Large scale document similarity search with LSH and MinHash
Large scale data comparison has become a regular need in today’s industry as data is growing by the day. Minhash and LSH are such algorithms that can compare and search similar documents in large corpus. In this post I am going to explain each individual steps of the algorithms and why they are combined and how they operate jointly to tackle the problem. First lets make it clear that we are not comparing two documents based on the semantic similarity, rather we are comparing based on word-sequence similarity (i.e. content similarity). If you want semantic similarity then there are a lot of advanced deep learning algorithms like BERT, RoBERTa, XLNet etc that can do the task for you, but here we demonstrate the process of detecting word-sequence similarity of two documents. These kinds of applications are usually useful to the News Agencies where they need to recognize that a group of articles are really all based on the same article about one particular story. Other usage could be Plagiarism detection, mirror page identification etc. Suppose you have 10K documents to compare similarity between them. This task will take O(n^2) operations (i.e. ~ 100 million operations) if you try the brute force approach - compare each document with every other document in the corpus. Clearly you need a better approach. Our problem boils down to one fact - find the near similar documents of a query document - on other words - find the nearest neighbours. LSH - locality sensitive hashing is just for this purpose. To understand how LSH solves the document comparison problem we need to dig deeper in the LSH algorithm.
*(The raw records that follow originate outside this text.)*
/-- The walk of a started job: its descriptor, its program and checks, its data; `fuel` bounds the phases. -/
def State.upeWalk (st c r : Nat) (ecc : Ecc) : Nat → UpeRun → State → State
  | 0, _, s => s
  | fuel + 1, j, s =>
    let pg := upePage st
    let g := s.ring c r
    let wait := waitBucket j.heldNs
    match s.reach st (some c) g.at 256 false with
    | (.refused k, s) => s.upeRefuse st c r 0 wait (upeCode k)
    | (.ok gs, s) =>
      if j.phase = 0 then
        let (go, s) := s.upeGather st c 1 gs
        if go then State.upeWalk st c r ecc fuel { j with phase := 1 } s else s
      else if j.phase = 1 then
        let (b, s) := s.reachBytes (some c) 0 j.got gs
        let ws := wordsOf 32 b
        let ready := bits (ws.getD 8 0) 0 32
        let need := g.head.getD 0
        if ready < need then s.setUpeRun st none
        else
          let waited := s.time - g.headAt - j.heldNs
          let s := s.count pg 7 (some c) waited
          let more := decide (need < ready)
          let s := if more then (s.contained pg 0x0A4 (some c)).event pg 5 else s
          let j := { j with words := ws, sev := if more then 2 else 0, code := if more then 0x0A4 else 0 }
          let s := s.setUpeRun st (some j)
          if upeBadWords ws then s.upeRefuse st c r (ws.getD 3 0).toNat wait 0x0A0
          else match s.reach st (some c) (ws.getD 2 0).toNat (8 * bits (ws.getD 0 0) 0 6) false with
            | (.refused k, s) => s.upeRefuse st c r (ws.getD 3 0).toNat wait (upeCode k)
            | (.ok ps, s) =>
              let (go, s) := s.upeGather st c 2 ps
              if go then State.upeWalk st c r ecc fuel { j with phase := 2 } s else s
      else
        let w (i : Nat) : Word := j.words.getD i 0
        let done := (w 3).toNat
        let plen := bits (w 0) 0 6
        match s.reach st (some c) (w 2).toNat (8 * plen) false with
        | (.refused k, s) => s.upeRefuse st c r done wait (upeCode k)
        | (.ok ps, s) =>
          let (pb, s) := s.reachBytes (some c) 0 j.got ps
          let p := (wordsOf plen pb).map einsOf
          let illegal := p.findIdx? fun i => !i.upeLegal
          let xs := upeStreams j.words (Tab.get 0 s.upe.c (st * 256 + c)).toNat p
          let n := bits (w 1) 0 32
          let per := max 1 (bits (w 0) 32 16)
          let sum := decide (bits (w 0) 8 2 ≠ 0)
          if xs.any fun x => x.bad per (bits (w 0) 48 16) then s.upeRefuse st c r done wait 0x0A0
          else match s.reachAll st (some c) false ((xs.filter fun x => decide (x.k < 6)).map fun x => (x.addr, x.bytes n)) with
            | (.inl k, s) => s.upeRefuse st c r done wait (upeCode k)
            | (.inr gin, s) =>
              match s.reachAll st (some c) true (((xs.filter fun x => decide (6 ≤ x.k)).map fun x => (x.addr, x.bytes n))
                  ++ (if done = 0 then [] else [(done, 8)]) ++ (if sum then [((w 9).toNat, 8)] else [])) with
              | (.inl k, s) => s.upeRefuse st c r done wait (upeCode k)
              | (.inr gout, s) =>
                match s.reach st (some c) (w 6).toNat (if (w 0).getLsbD 7 then 16 else 0) false with
                | (.refused k, s) => s.upeRefuse st c r done wait (upeCode k)
                | (.ok sa, s) =>
                  match illegal with
                  | some i => (s.modUpe fun u => { u with badIndex := Tab.set 0 u.badIndex st i }).upeRefuse st c r done wait 0x0A2
                  | none =>
                    let sg := if sum then gout.getLastD [] else []
                    if s.segsHeld (gin.flatten ++ gout.flatten ++ sa) then s
                    else if j.phase = 2 then
                      let (go, s) := s.upeGather st c 3 (gin.flatten ++ sa ++ sg)
                      if go then s.upeCompute st c { j with phase := 3 } ecc p xs (gin ++ gout) sa else s
                    else s.upeCompute st c j ecc p xs (gin ++ gout) sa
Assume you are given a function get_similarity(D1, D2) which gives a similarity score between two documents - D1 and D2. Now the problem is not only you have to run the function n^2 times (given n is the number of documents) but also each function has to run a comparison of each words of a document to every other words of another document - which is m operations; given m is the number of words and both documents have m words. Clearly get_similarity(D1, D2) function itself is not efficient for large documents. The total process will cost us O(n^2*m) which is impractical for a large dataset.
LSH
Let’s start a completely different approach (fig:1) to make this whole process more efficient - instead of comparing the raw document we can compare a compressed representation of the documents.
Figure-01: Signature Matrix
One approach would be we hash the documents to signatures while preserving the content-visibility of the documents through the signatures. By content-visibility I mean if you take two signatures of two similar documents and analyze, you would see a lot similarity of the signatures themselves - and for two non-similar documents you will notice a lot of dissimilarity.
Figure-02: Distribution of the signatures over the hash buckets
Then you can divide the document signature into a number of chunks or bands. Now (fig:2) you can take a chunk (i.e. band) from a random location of a signature and compare it with a chunk (i.e. band) taken from the same location of another signature. You can map all the similar local chunks to some hash buckets - then each bucket will give you an approximate similarity of the signatures within. Hence the name LSH implies that similarity of local locations of signatures serves us a purpose. Similar signature implies similar document-content as long as the signature preserves the content-visibility through them.
Normally hash functions are very sensitive to small changes of the content - even a single bit that’s changed will completely change the hash value. While this is really what we need for exact duplicate detection but it’s actually the opposite of what we need for near duplicate detection. We need our hash function to be less sensitive to the content change so that two near similar documents are likely to produce similar signatures. A number of algorithms can do that and MinHash is one of them, which we will discuss in detail later in the article.
Now you see that the LSH algorithm eliminates the need of the get_similarity(D1, D2) function. LSH algorithm is able to do that by resolving the dimensionality problem. First we need to clear what is a curse of dimensionality in a spatial search space. Imagine in a 2D city map you are given only the longitude and not the latitude of some Gas Stations. You are dropped in some random place and you have to find the nearest Gas-Stations to you, but you can only look at the longitude of each Gas Station and your own. Now if you decide to walk towards the location that is nearest in longitude to your location, chances are you will go nearby, of course it can have a very different latitude but in general taking a step towards a close point in one-axis does really work somewhat. The more axis you use to search the more closer to exact-destination you get to go with the cost of searching each dimension individually.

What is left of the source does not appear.